Dernier point : l’absence de modèle économique, du moins de court terme. Malgré les millions de dollars investis, aucune des trois grandes plates-formes nord-américaines, Coursera et Udacity, toutes deux à but lucratif, et edX, à but non lucratif et en « open source », n’est parvenue à construire un modèle soutenable. Chez les deux premières, le cours est gratuit mais l’obtention du certificat payante. Il faut des inscriptions en masse, et parvenir à intéresser et fidéliser les « e-étudiants », alors même que l’attention est fluctuante et vagabonde dans l’univers de l’Internet. Les autres modèles, dans la logique de marchés à double face où le cours est gratuit mais financé par des produits dérivés et/ou par la vente d’espaces publicitaires à des annonceurs, sont plus fragiles encore. Quant à la philanthropie, elle se dirige le plus souvent vers les établissements qui sont déjà les mieux dotés et les plus visibles. On est, comme souvent avec les innovations numériques, confronté à des usages massifs, répondant à une demande sociale, mais qu’il est pour le moins difficile de financer et de monétiser. Pourtant, Harvard et le Massachusetts Institute of Technology (MIT) n’ont pas hésité à investir chacun 30 millions de dollars dans le consortium qui finance edX et qui a bâti un partenariat avec Google.

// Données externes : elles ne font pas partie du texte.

-- ==== Sys2Proof/Laws/State.lean ====
section
/-! SUPPORT. One lemma per field of State and per shared update, so that no later proof unfolds a record update. -/

namespace Sys2Proof.Machine

@[simp] theorem State.report_crc (s : State) (r f) : (s.report r f).crc = s.crc := rfl
@[simp] theorem State.report_pend (s : State) (r f) : (s.report r f).pend = s.pend := rfl
@[simp] theorem State.report_tx (s : State) (r f) : (s.report r f).tx = s.tx := rfl
@[simp] theorem State.report_dec (s : State) (r f) : (s.report r f).dec = s.dec := rfl
@[simp] theorem State.report_len (s : State) (r f) : (s.report r f).len = s.len := rfl
@[simp] theorem State.report_cfg (s : State) (r f) : (s.report r f).cfg = s.cfg := rfl
@[simp] theorem State.report_port (s : State) (r f) : (s.report r f).port = s.port := rfl
@[simp] theorem State.report_status (s : State) (r f) : (s.report r f).status = packStatus r s.pend.isSome f := rfl

@[simp] theorem State.finish_crc (s : State) (r) : (s.finish r).crc = s.crc := rfl
@[simp] theorem State.finish_pend (s : State) (r) : (s.finish r).pend = s.pend := rfl
@[simp] theorem State.finish_tx (s : State) (r) : (s.finish r).tx = s.tx := rfl
@[simp] theorem State.finish_dec (s : State) (r) : (s.finish r).dec = s.dec := rfl
@[simp] theorem State.finish_len (s : State) (r) : (s.finish r).len = s.len := rfl
@[simp] theorem State.finish_cfg (s : State) (r) : (s.finish r).cfg = s.cfg := rfl
@[simp] theorem State.finish_port (s : State) (r) : (s.finish r).port = s.port := rfl
@[simp] theorem State.finish_status (s : State) (r) : (s.finish r).status = plainStatus r s.pend := rfl

@[simp] theorem State.rejectResponse_crc (s : State) (r f) : (s.rejectResponse r f).crc = s.crc := rfl
@[simp] theorem State.rejectResponse_pend (s : State) (r f) : (s.rejectResponse r f).pend = s.pend := rfl
@[simp] theorem State.rejectResponse_tx (s : State) (r f) : (s.rejectResponse r f).tx = s.tx := rfl
@[simp] theorem State.rejectResponse_dec (s : State) (r f) : (s.rejectResponse r f).dec = none := rfl
@[simp] theorem State.rejectResponse_len (s : State) (r f) : (s.rejectResponse r f).len = s.len := rfl
@[simp] theorem State.rejectResponse_cfg (s : State) (r f) : (s.rejectResponse r f).cfg = s.cfg := rfl
@[simp] theorem State.rejectResponse_port (s : State) (r f) : (s.rejectResponse r f).port = s.port := rfl
@[simp] theorem State.rejectResponse_status (s : State) (r f) :
    (s.rejectResponse r f).status = packStatus r s.pend.isSome f := rfl

@[simp] theorem State.issue_port (s : State) (c) : (s.issue c).port = .command c :: s.port := rfl

/-- What the host issues is what the block takes next, in the state it was issued in. -/
@[simp] theorem State.nextEvent_issue (s : State) (c) : (s.issue c).nextEvent = some (.command c, s) := rfl

/-- A state is determined by its fields: putting its own port back changes nothing. -/
theorem State.with_port_self (s : State) : { s with port := s.port } = s := rfl

end Sys2Proof.Machine
end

Comment comprendre que des moyens aussi importants aient été déployés ? D’évidence, le phénomène des MOOC s’inscrit dans une double logique : celle de l’évolution « naturelle » de l’éducation, sommée de s’approprier les avancées formidables que permettent les technologies numériques, et celle du développement d’un « soft power », source indirecte de retombées économiques.

Pour la France, l’enjeu est crucial. A l’heure où l’on s’intéresse à l’avenir de la francophonie, il faut rappeler que parler une même langue ou partager les mêmes fondamentaux éducatifs est un atout de poids dans les relations commerciales. L’investissement dans des MOOC doit être compris non seulement pour les bienfaits éducatifs qu’il induit, mais aussi comme un élément de notre compétitivité présente et future.